Task to complete:
Output the data word for word. Begin at its first line and end at the line with "so presenting further".

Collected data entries

════════

theorem runRequest_regWrite_pc {id : ViewId} {data : Word} {s t : State}
    (h : runRequest (.regWrite id data) s = .next t) : t.pc = if id = 13#4 then data else s.pc := by
  cases hdec : decodeRegWrite id data with
  | ok v =>
    cases (runRequest_regWrite_ok hdec s).symm.trans h
    rw [State.writeView_pc, ← View.id_of_ofId (View.ofId_of_decodeRegWrite hdec)]
    simp only [View.id_eq_pc_iff]
  | error why => cases (runRequest_regWrite_error hdec s).symm.trans h

/-- Settles O47: an operation commutes with a change of PC, and of the requests only a write of view 13 and reset set
it. -/
theorem onlyThePortAndResetWritePc : Obligations.OnlyThePortAndResetWritePc := by
  constructor
  · intro i s p
    obtain ⟨w, fl, hexec, -, -⟩ := followsRow i
    exact ⟨_, hexec s, exec_pc (hexec s), exec_setPc (hexec s) p⟩
  · intro s t r rest h
    rw [step_setPending_cons] at h
    cases r with
    | command w => rw [runRequest_command_pc h, State.setPending_pc]
    | regWrite id data => rw [runRequest_regWrite_pc h, State.setPending_pc]
    | reset =>
      cases (runRequest_reset _).symm.trans h
      rfl

end Sys2Proof.Machine
end

section
/-! PROOFS. The serial stream of requests (R46, R70): no request sees those that wait behind it, so presenting further
requests commutes with a step, and with a run that does not outlast the stream. -/

namespace Sys2Proof.Machine

/-! ### Requests do not see the stream -/

/-- The result of an operation is settled by the registers and the flags, whatever PC and the stream hold. -/
theorem exec_congr {i : Instr} {s₁ s₂ t₁ : State} (h : exec i s₁ = .next t₁)
    (hr8 : ∀ r, s₁.readR8 r = s₂.readR8 r) (hf : s₁.f = s₂.f) (hsp : s₁.sp = s₂.sp) :
    exec i s₂ = .next { t₁ with pc := s₂.pc, pending := s₂.pending } := by
  obtain ⟨w, fl, hexec, hw, hfl⟩ := followsRow i
  cases (hexec s₁).symm.trans h
  have agree : ReadsAgree i s₁ s₂ := ⟨fun r _ => hr8 r, fun _ => hsp, hf ▸ sameFlagsRead_refl i s₁.f⟩
  rw [hexec]
  refine congrArg _ (State.ext_readR8 (fun r => ?_) (hfl.eq_of_agree agree hf).symm ?_ (hw.kept_pc s₂)
    (hw.kept_pending s₂))
  · exact (eq_of_written_or_kept (hw.same_r8 agree r) (hw.kept_r8 s₁ r) (hw.kept_r8 s₂ r) (hr8 r)).symm
  · exact (eq_of_written_or_kept (hw.same_sp agree) (hw.kept_sp s₁) (hw.kept_sp s₂) hsp).symm

theorem exec_setPending {i : Instr} {s t : State} (h : exec i s = .next t) (rs : List Request) :
    exec i (s.setPending rs) = .next (t.setPending rs) := by
  rw [exec_congr h (fun r => (s.readR8_setPending rs r).symm) rfl rfl, State.setPending_pc, ← exec_pc h]
  rfl

theorem State.writeView_setPending (s : State) (rs : List Request) (v : View) (data : Word) :
    (s.setPending rs).writeView v data = (s.writeView v data).setPending rs := by
  cases v <;> rfl

theorem runRequest_setPending {r : Request} {s t : State} (h : runRequest r s = .next t) (rs : List Request) :
    runRequest r (s.setPending rs) = .next (t.setPending rs) := by
  cases r with
  | command w =>
    cases hdec : decode w with
    | ok i =>
      rw [runRequest_command_ok hdec] at h ⊢
      exact exec_setPending h rs
    | error why => cases (runRequest_command_error hdec s).symm.trans h
  | regWrite id data =>
    cases hdec : decodeRegWrite id data with
    | ok v =>
      cases (runRequest_regWrite_ok hdec s).symm.trans h
      rw [runRequest_regWrite_ok hdec, State.writeView_setPending]
    | error why => cases (runRequest_regWrite_error hdec s).symm.trans h
  | reset =>
    cases (runRequest_reset s).symm.trans h
    rfl

/-- A request keeps the stream, since it would answer the same state with the stream put back. -/
theorem runRequest_pending {r : Request} {s t : State} (h : runRequest r s = .next t) : t.pending = s.pending := by
  have restored := runRequest_setPending h s.pending
  rw [State.setPending_self, h] at restored
  have same : t = t.setPending s.pending := Host.Outcome.next.inj restored
  exact (congrArg State.pending same).trans (t.setPending_pending s.pending)

/-! ### Steps -/

theorem step_pending {s t : State} (h : step s = .next t) : t.pending = s.pending.tail := by
  cases hs : s.pending with
  | nil =>
    cases (step_idle hs).symm.trans h
    exact hs
  | cons r rest => exact runRequest_pending ((step_cons hs).symm.trans h)

theorem step_present {s t : State} (hs : s.pending ≠ []) (h : step s = .next t) (later : List Request) :
    step (s.present later) = .next (t.present later) := by
  obtain ⟨r, rest, hs⟩ := List.exists_cons_of_ne_nil hs
  rw [step_cons hs] at h
  have ht : t.pending = rest := runRequest_pending h
  rw [State.present, State.present, hs, ht]
  exact runRequest_setPending h (rest ++ later)
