/-- The events that can fault: the four accesses to memory, with a byte outside populated memory. -/
theorem handle_fault {s : State} {f : Fault} {ev : Event} (h : handle ev s = .fault f) :
    (∃ a b, ev = .storeByte a b ∧ populated s.platform a.toNat = false) ∨
      (∃ a, ev = .loadByte a ∧ populated s.platform a.toNat = false) ∨
      (∃ a v k, ev = .busStore a v ∧ k < 4 ∧ populated s.platform (a.toNat + k) = false) ∨
      ∃ a k, ev = .busLoad a ∧ k < 4 ∧ populated s.platform (a.toNat + k) = false := by
  cases ev with
  | storeByte a b => exact .inl ⟨a, b, rfl, storeByte_fault h⟩
  | loadByte a => exact .inr (.inl ⟨a, rfl, loadByte_fault h⟩)
  | busStore a v =>
    obtain ⟨k, hk⟩ := busStore_fault h
    exact .inr (.inr (.inl ⟨a, v, k, rfl, hk⟩))
  | busLoad a =>
    obtain ⟨k, hk⟩ := busLoad_fault h
    exact .inr (.inr (.inr ⟨a, k, rfl, hk⟩))
  | regWrite n v => exact absurd h regWrite_ne_fault
  | regRead n => exact absurd h regRead_ne_fault
  | wait => exact absurd h waitTurn_ne_fault
  | engineTurn => exact absurd h engineTurn_ne_fault
  | select k => cases h
  | reset => exact absurd h resetEngine_ne_fault

/-- Settles O38: the outcomes of a command, and the events that fault. -/
theorem engineRaisesNoException : Obligations.EngineRaisesNoException := by
  refine ⟨exec_ne_fault, fun i s r h => ?_, fun s f h => ?_⟩
  · rcases exec_refused h with hr | ⟨l, hv⟩ | hr | hr
    · exact .inl hr
    · rcases violation_eq_some hv with hr | hr | hr | hr | hr | hr <;> simp [hr]
    · simp [hr]
    · simp [hr]
  · cases he : s.events with
    | nil =>
      unfold step advance at h
      rw [he] at h
      exact absurd h idleTurn_ne_fault
    | cons ev rest =>
      rw [step_eq_handle he] at h
      rcases handle_fault h with ⟨a, b, rfl, hp⟩ | ⟨a, rfl, hp⟩ | ⟨a, v, k, rfl, hp⟩ | ⟨a, k, rfl, hp⟩
      · exact .inl ⟨a, b, rest, rfl, hp⟩
      · exact .inr (.inl ⟨a, rest, rfl, hp⟩)
      · exact .inr (.inr (.inl ⟨a, v, rest, k, rfl, hp⟩))
      · exact .inr (.inr (.inr ⟨a, rest, k, rfl, hp⟩))

end Sys2Proof.Machine
end

section
/-! Accesses by address (R25, R45, R54): register words, and the bytes of memory that the host and other agents write
and read. -/

namespace Sys2Proof.Machine

/-! ### Which addresses are register words -/

section RegisterWords
variable {p : Platform} {a n k : Nat}

/-- The word at `REG_BASE + 4n` is register `n` (R54). -/
theorem registerAt_word (hn : n < 7) : registerAt p (p.regBase + 4 * n) = some n := by
  rw [registerAt, if_pos (by omega)]
  congr 1
  omega
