-- ==== Sys2Proof/Word.lean ====
section
/-! DEFINITION. The widths of 00_scope.md R5 and 10_state.md R13 as bit vectors. All values are unsigned (R6). -/

namespace Sys2Proof

/-- An opcode: "a 16-bit unsigned value, the unit of input" (R5, R8, R40). -/
abbrev Word := BitVec 16

/-- One byte of the ROM image, and the operand `nn` (R5, R34). -/
abbrev Byte := BitVec 8

/-- The operands `x`, `y`, `n`, and the top nibble (R5, R6). -/
abbrev Nibble := BitVec 4

/-- The operand `nnn`, called a 12-bit immediate address; a number, never used as an address here (R5, R22). -/
abbrev Addr := BitVec 12

/-- The `family` wire (R13, R16). -/
abbrev Tag := BitVec 6

/-- The `uses` wire: bit 0 `x`, bit 1 `y`, bit 2 `n`, bit 3 `nn`, bit 4 `nnn` (R13, R66). -/
abbrev UsesMask := BitVec 5

end Sys2Proof
end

════════

Answer section:
theorem runRequest_regWrite_pc {id : ViewId} {data : Word} {s t : State}
    (h : runRequest (.regWrite id data) s = .next t) : t.pc = if id = 13#4 then data else s.pc := by
  cases hdec : decodeRegWrite id data with
  | ok v =>
    cases (runRequest_regWrite_ok hdec s).symm.trans h
    rw [State.writeView_pc, ← View.id_of_ofId (View.ofId_of_decodeRegWrite hdec)]
    simp only [View.id_eq_pc_iff]
  | error why => cases (runRequest_regWrite_error hdec s).symm.trans h

/-- Settles O47: an operation commutes with a change of PC, and of the requests only a write of view 13 and reset set
it. -/
theorem onlyThePortAndResetWritePc : Obligations.OnlyThePortAndResetWritePc := by
  constructor
  · intro i s p
    obtain ⟨w, fl, hexec, -, -⟩ := followsRow i
    exact ⟨_, hexec s, exec_pc (hexec s), exec_setPc (hexec s) p⟩
  · intro s t r rest h
    rw [step_setPending_cons] at h
    cases r with
    | command w => rw [runRequest_command_pc h, State.setPending_pc]
    | regWrite id data => rw [runRequest_regWrite_pc h, State.setPending_pc]
    | reset =>
      cases (runRequest_reset _).symm.trans h
      rfl

end Sys2Proof.Machine
end

section
/-! PROOFS. The serial stream of requests (R46, R70): no request sees those that wait behind it, so presenting further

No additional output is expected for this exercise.